The large amount of observational data and its complexity, along with extreme fluctuations, make modeling and forecasting difficult and error-prone. The GEP algorithm, with its mathematical nature and the use of genetic algorithm and genetic programming, has a high ability to match, analyze, and optimize data modeling. This allows the algorithm to effectively model and predict complex data with extreme fluctuations. On the other hand, the RF algorithm, derived from a set of decision trees, has a weaker ability to understand complex mathematical relationships compared to the GEP algorithm. It struggles to identify complex non-linear relationships. The ELM approach, known for its simplicity and ease in training neural networks and ML, has a weakness in understanding complex and non-linear relationships. In the current research, the GEP algorithm is found to have the best performance in forecasting and modeling. All in all, it can be said that in this article, the use of the EMD and PCA algorithms had a negative effect on the accuracy of modeling results, and individual models performed better than hybrid models. The EMD and PCA were used as data preprocessing steps to enhance ML model performance, as EMD can analyze non-linear and non-stationary time series, while PCA reduces noise and redundancy through dimensionality reduction. However, the results indicated that the combined models performed worse than the individual ones. This may be due to the complexities introduced by decomposition and dimensionality reduction, which could have obscured important temporal patterns in the raw data. This outcome highlights the need to align data preprocessing with ML algorithms and underscores the limitations of these methods in hydrological applications.

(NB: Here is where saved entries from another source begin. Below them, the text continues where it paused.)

-- ==== Sys2Proof/WellFormed.lean ====
section
/-! DEFINITION. Which `Instr` terms stand for words of their row. Operand widths are in the types; what remains is that
the two illegal classes with an opcode field name an opcode of their class (30_encoding.md rule R32: `0x6` to `0xF`). -/

namespace Sys2Proof

/-- The check: the opcode of an illegal class is one of that class. -/
def wellFormed : Instr → Bool
  | .seed _ => true
  | .upd _ => true
  | .read => true
  | .stat => true
  | .clr => true
  | .illegalOp0 _ => true
  | .illegalOp67 op _ => op == 0x6#4 || op == 0x7#4
  | .illegalOp8F op _ => op.msb
  | .init => true
  | .upds _ => true

/-- `wellFormed` as a proposition. -/
abbrev WellFormed (i : Instr) : Prop := wellFormed i = true

end Sys2Proof
end

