-- ==== Sys2Proof/Machine/State.lean ====
section
/-! DEFINITION. The state of the machine as plain data, the two errors, the reasons a step could stop, and reset.
The spec's architectural state is exactly one register, the accumulator (10_state.md rule R10). The other three fields are
the model's own: the transaction-level channels and the reset input of 70_reset_and_hazards.md rules R105 and R118, which
stand in State because the interface's step has no input and no output (log entries 2, 3). -/

namespace Sys2Proof.Machine

/-- The machine. -/
structure State where
  /-- `ACC`: `none` is `unset` (`ACC.VALID = 0`; `ACC.VAL` then has no value), `some v` is `computed(v)` (`ACC.VALID = 1`,
  `ACC.VAL = v`, checksum domain). The state type rule R10 names. -/
  acc : Option (BitVec 32)
  /-- The level of the reset input `rst` (rule R105). -/
  rst : Bool
  /-- The command channel (rule R118): words accepted and not yet executed, oldest first. -/
  commands : List (BitVec 36)
  /-- The response channel (rule R118): words emitted and not yet delivered, oldest first. -/
  responses : List (BitVec 36)
deriving DecidableEq, Repr

/-- A step of this machine never stops with a fault: "the step function is total" (rule R19; 93_implementation_defined.md
part 1: "Nothing in this block is treated as `stuck`"). No constructor, so no state can raise one; safe. The block's two
errors are next states (`State.raise`). -/
inductive Fault where
deriving DecidableEq, Repr

/-- Reasons to refuse an instruction. -/
inductive Refusal where
  /-- Raised by an arm of `exec` whose instruction has no meaning yet; safe. No arm of this model raises it. -/
  | notModelled (mnemonic : String)
deriving DecidableEq, Repr

/-- The status codes a version 1 block produces (rule R38); "the response type has exactly three status values"
(93_implementation_defined.md U4). -/
inductive Status where
  /-- `OK`: the command executed. -/
  | ok
  /-- `ERR_UNSET`. -/
  | errUnset
  /-- `ERR_ILLEGAL`. -/
  | errIllegal
deriving DecidableEq, Repr

/-- The two error causes (60_exceptions.md rules R90 to R93). -/
inductive Error where
  /-- Rule R91: the command needs a valid accumulator and there is none. -/
  | unsetAccumulator
  /-- Rule R92: the word is illegal. -/
  | illegalCommand
deriving DecidableEq, Repr

/-- The machine right after reset: `ACC` is `unset` (rules R16, R106), both channels are empty (rule R107), and `rst` is
released (log entry 3). -/
def State.reset : State where
  acc := none
  rst := false
  commands := []
  responses := []

end Sys2Proof.Machine
end

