-- ==== Sys2Proof/Machine/Observe.lean ====
section
/-! DEFINITION. The commands that observe the accumulator: READ and STAT (43_observe.md). -/

namespace Sys2Proof.Machine

/-- `READ` (rule R70): the running checksum, or `UnsetAccumulator`. -/
def execRead (s : State) : Host.Outcome State Fault Refusal :=
  .next (s.withAcc fun v => s.respond .ok v)

/-- `STAT` (rule R71): the status word; legal in every state. -/
def execStat (s : State) : Host.Outcome State Fault Refusal :=
  .next (s.respond .ok s.statusWord)

end Sys2Proof.Machine
end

Similar research has been done on this catchment area. In the research conducted by Sadeghi & Pourreza Bilondi (2015), they used four optimization methods to analyze the uncertainty of the conceptual rainfall–runoff model (HYMOD) and acceptable results were obtained. In another research that it was done by Pourreza Bilondi et al. (2015), the data of the Leaf River catchment area was used to model the support vector method to simulate the daily runoff. The results of the mentioned research are in line with this research and show the usefulness and efficiency of these algorithms in the water basin.
CONCLUSION
The performance of the models in each of the scenarios was evaluated using GI which is calculated based on the evaluation criteria of RMSE, MAE and NRMSE. The results showed that the GEP algorithm performs better than other models in all scenarios M1, M2 and M3 with GI values of 14.46, 12.78, and 11.27, respectively. GI values in ELM algorithm are 14.37, 12.82, and 15.59, respectively, in scenarios M1, M2, and M3, which is the best result related to scenario M2. In this way, RF model with GI values obtained from three scenarios M1, M2, and M3, which are 20.21, 19.34, and 19.33, respectively, has shown the weakest performance. Turning to the hybrid models, using the EMD and PCA to build the EMD-PCA-ELM, EMD-PCA-GEP, and EMD-PCA-RF in the M3 scenario considerably decreased the accuracy of the projections which the values of the GI, the average around 31, proved this claim. These findings suggest that the GEP model, individually, is a valuable tool for predicting streamflow in the Leaf River, given that compared to other ML models, it showed superior performance in streamflow forecasting. This study highlights the potential of ML approaches in hydrological modeling and emphasizes the importance of precise streamflow prediction for effective water resource management. The review of other articles and research in this area showed that this article's results align with the results and claims of other articles.
ETHICAL APPROVAL
This article does not contain any studies with human participants or animals performed by any of the authors.
INFORMED CONSENT
Informed consent was obtained from all individual participants included in the study.
DATA AVAILABILITY STATEMENT
All relevant data are included in the paper or its Supplementary Information.
CONFLICT OF INTEREST
The authors declare there is no conflict.